President Jimmy Carter talks poverty, cancer remission, and the - WMC Action News 5 - Memphis, Tennessee

President Jimmy Carter talks poverty, cancer remission, and the next U.S. president

(SOURCE: Amelia Carlson/ WMC Action News 5) (SOURCE: Amelia Carlson/ WMC Action News 5)

America's 39th President is in Memphis helping Habitat for Humanity of Greater Memphis build 10 homes in North Memphis this week.

President Jimmy Carter took some time out from swinging hammers and lifting boards to talk with WMC Action News 5 about poverty, cancer remission, and the nation's next president.

"When I came to Memphis last year in November, I said, 'I'm coming back in August,'" Carter said. "I wasn't sure I was telling the truth. Luckily, I am."

Back then, Carter thought he had two weeks to live. Just shy of 92, cancer remission includes climbing ladders and hammering away at poverty for this former president.

He says Habitat is not a handout.

"The families have to pay the full cost of the house, and in addition have to put in 350 hours of work here in Memphis sometimes as much as 500 hours," Carter pointed out.  "We don't charge them any interest because the bible says when you lend money to a poor person, you don't charge interest."

Carter and his wife of 70 years could be seen holding hands on he North 3rd Street site in between doing the actual manual labor.

"We like to work side-by-side on our projects. We've done everything together for the last 70 years and so Habitat is a common commitment both of us have," he gushed.  "We also have shared partnership with the Carter s where we spend 95% of our time. I've reached at Emory University 35 years.  She's also a professor there.  We have a lot of things in common."

Carter said cancer remission made him more grateful.

"Every night I'm thankful I had another day of work and blessings and when I wake up in the morning, I feel special gratitude for God giving me a few more days," Carter said.

UNCUT: President Carter speaks with Kontji Anthony about project in Memphis

Carter says it's important for Habitat to go into the poorest parts of town. 

"People who own the houses all around begin to see how proud the homeowners are of their own house, how they take care of them, they mow the lawns, they don't commit graffiti on the house and keep the house painted and so forth," he said.  "It improves the quality of housing all around."

His mission to close the gap between the rich and the poor gap includes criminal justice reform similar to the ordinance a Memphis City Council committee passed Tuesday to decriminalize smaller amounts of marijuana.

"In 1979, I called for a decriminalization of marijuana, not the legalization of marijuana, but to make sure the people who were arrested with a small amount of marijuana wouldn't be sent to prison, but would be given medical treatment if they had an addiction to marijuana," Carter said.

He said the Habitat for Humanity cause is as great as choosing the next president, but that Republicans and Democrats work side-by-side building homes without talking politics.

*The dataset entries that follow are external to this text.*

/-- Registers of the asw page kind (21_aux_switches.md). -/
def regsAsw : List RegDesc :=
  [⟨"ASW.CMD", 0x040, 0x0, 1, false, 0, 0, false, .rw, 0x00000000, 0x0000FFFF, 0x00000000, 0x00000000, 0xFFFF0000, false⟩,
   ⟨"ASW.STAT", 0x044, 0x0, 1, false, 0, 0, false, .ro, 0x00000000, 0x00000000, 0x00000000, 0x00000000, 0x1FFF0000, true⟩,
   ⟨"ASW.EVT", 0x048, 0x0, 1, false, 0, 0, false, .w1c, 0x00000000, 0x00000000, 0x000001FF, 0x00000000, 0xFFFFFE00, false⟩,
   ⟨"ASW.CLR", 0x04C, 0x0, 1, false, 0, 0, false, .wo, 0x00000000, 0x00000000, 0x00000000, 0x0000FFFF, 0xFFFF0000, false⟩,
   ⟨"ASW.CH_CFG", 0x400, 0x40, 1, true, 0, 0, false, .rws, 0x0000FA00, 0x801FFF00, 0x00000000, 0x00000000, 0x7FE000FF, false⟩,
   ⟨"ASW.CH_I2T", 0x404, 0x40, 1, true, 0, 0, false, .rws, 0x000005DC, 0xFFFFFFFF, 0x00000000, 0x00000000, 0x00000000, false⟩,
   ⟨"ASW.CH_LIM", 0x408, 0x40, 1, true, 0, 0, false, .rws, 0x00000000, 0xFFFF03FF, 0x00000000, 0x00000000, 0x0000FC00, false⟩,
   ⟨"ASW.CH_STAT", 0x40C, 0x40, 1, true, 0, 0, false, .ro, 0x00000000, 0x00000000, 0x00000000, 0x00000000, 0x03FF0000, true⟩,
   ⟨"ASW.CH_CUR", 0x410, 0x40, 1, true, 0, 0, false, .ro, 0x00000000, 0x00000000, 0x00000000, 0x00000000, 0x0FFFF000, true⟩,
   ⟨"ASW.CH_CNT", 0x414, 0x40, 1, true, 0, 0, false, .rc, 0x00000000, 0x00000000, 0x00000000, 0x00000000, 0x00000000, false⟩]

/-- Registers of the hkp page kind (09_cable_cooling_thermal.md). -/
def regsHkp : List RegDesc :=
  [⟨"HKP.DIE_CFG", 0x040, 0x0, 1, false, 0, 0, false, .rws, 0x6E780000, 0xFFFF0000, 0x00000000, 0x00000000, 0x0000FFFF, false⟩,
   ⟨"HKP.DIE_STAT", 0x044, 0x0, 1, false, 0, 0, false, .ro, 0x00000000, 0x00000000, 0x00000000, 0x00000000, 0x00FF0000, true⟩,
   ⟨"HKP.EVT", 0x048, 0x0, 1, false, 0, 0, false, .w1c, 0x00000000, 0x00000000, 0x0000007F, 0x00000000, 0xFFFFFF80, false⟩,
   ⟨"HKP.COMP", 0x04C, 0x0, 1, false, 0, 0, false, .ro, 0x00000000, 0x00000000, 0x00000000, 0x00000000, 0x00000000, true⟩,
   ⟨"HKP.ROUND", 0x050, 0x0, 1, false, 0, 0, false, .ro, 0x00000000, 0x00000000, 0x00000000, 0x00000000, 0x00000000, false⟩,
   ⟨"HKP.CH_CFG", 0x400, 0x20, 1, true, 0, 0, false, .rws, 0x80000000, 0xE0000000, 0x00000000, 0x00000000, 0x1FFFFFFF, false⟩,
   ⟨"HKP.CH_LIM", 0x404, 0x20, 1, true, 0, 0, false, .rws, 0x7FFF8000, 0xFFFFFFFF, 0x00000000, 0x00000000, 0x00000000, false⟩,
   ⟨"HKP.CH_VAL", 0x408, 0x20, 1, true, 0, 0, false, .ro, 0x00000000, 0x00000000, 0x00000000, 0x00000000, 0x3F000000, true⟩,
   ⟨"HKP.CH_TS_LO", 0x40C, 0x20, 1, true, 0, 0, false, .ro, 0x00000000, 0x00000000, 0x00000000, 0x00000000, 0x00000000, false⟩,
   ⟨"HKP.CH_TS_HI", 0x410, 0x20, 1, true, 0, 0, false, .ro, 0x00000000, 0x00000000, 0x00000000, 0x00000000, 0x00000000, false⟩]

/-- Registers of the pwr page kind (22_power_reset_startup.md). -/
def regsPwr : List RegDesc :=
  [⟨"PWR.CFG", 0x040, 0x0, 1, false, 0, 0, false, .rws, 0x00000000, 0x80000000, 0x00000000, 0x00000000, 0x7FFFFFFF, false⟩,
   ⟨"PWR.STAT", 0x044, 0x0, 1, false, 0, 0, false, .ro, 0x00000000, 0x00000000, 0x00000000, 0x00000000, 0x07FF0000, true⟩,
   ⟨"PWR.EVT", 0x048, 0x0, 1, false, 0, 0, false, .w1c, 0x00000000, 0x00000000, 0x0000003F, 0x00000000, 0xFFFFFFC0, false⟩,
   ⟨"PWR.RST_CAUSE", 0x04C, 0x0, 1, false, 0, 0, false, .ro, 0x00000000, 0x00000000, 0x00000000, 0x00000000, 0x0FFF0000, false⟩,
   ⟨"PWR.RST_CMD", 0x050, 0x0, 1, false, 0, 0, false, .wo, 0x00000000, 0x00000000, 0x00000000, 0x0000FF01, 0xFFFF00FE, false⟩,
   ⟨"PWR.RAIL_FLT", 0x054, 0x0, 1, false, 0, 0, false, .rc, 0x00000000, 0x00000000, 0x00000000, 0x00000000, 0x00000000, false⟩]

/-- Registers of the upd page kind (23_service_life.md). -/
def regsUpd : List RegDesc :=
  [⟨"UPD.CMD", 0x040, 0x0, 1, false, 0, 0, false, .wo, 0x00000000, 0x00000000, 0x00000000, 0x0000FF0F, 0xFFFF00F0, false⟩,
   ⟨"UPD.STAT", 0x044, 0x0, 1, false, 0, 0, false, .ro, 0x00000000, 0x00000000, 0x00000000, 0x00000000, 0x03FFFFFF, true⟩,
   ⟨"UPD.MET_ADDR_LO", 0x048, 0x0, 1, false, 0, 0, false, .rw, 0x00000000, 0xFFFFFFFF, 0x00000000, 0x00000000, 0x00000000, false⟩,
   ⟨"UPD.MET_ADDR_HI", 0x04C, 0x0, 1, false, 0, 0, false, .rw, 0x00000000, 0xFFFFFFFF, 0x00000000, 0x00000000, 0x00000000, false⟩,
   ⟨"UPD.MET_LEN", 0x050, 0x0, 1, false, 0, 0, false, .rw, 0x00000000, 0xFFFFFFFF, 0x00000000, 0x00000000, 0x00000000, false⟩,
   ⟨"UPD.HTH_PROG", 0x054, 0x0, 1, false, 0, 0, false, .ro, 0x00000000, 0x00000000, 0x00000000, 0x00000000, 0x00000000, false⟩,
   ⟨"UPD.EVT", 0x058, 0x0, 1, false, 0, 0, false, .w1c, 0x00000000, 0x00000000, 0x0000001F, 0x00000000, 0xFFFFFFE0, false⟩]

"We've been through a very troubled relation year, I think unprecedented. We've come up with two nominees who, according to news reports, have very low opinion ratings among the voters," Carter said. "But, I've always been a Democrat and I'll be voting Democrat this year and I think as far as poor people and minorities and those who need confidence from the government, I think my choice will be the correct one."

Though Carter has lived a charmed life, he says it's important to think of others.

"Sometimes it's difficult for a person who has almost everything we need with a stable family, a house to live in, food to eat, to realize other people don't have that blessing or privilege and when we try to think of some way to help others through charity or a gift, I don't know anything that could compare to habitat," he said.

Carter calls Memphis one of the best Habitat programs in America and when he and Rosalynn leave, he asks that you consider volunteering or donating.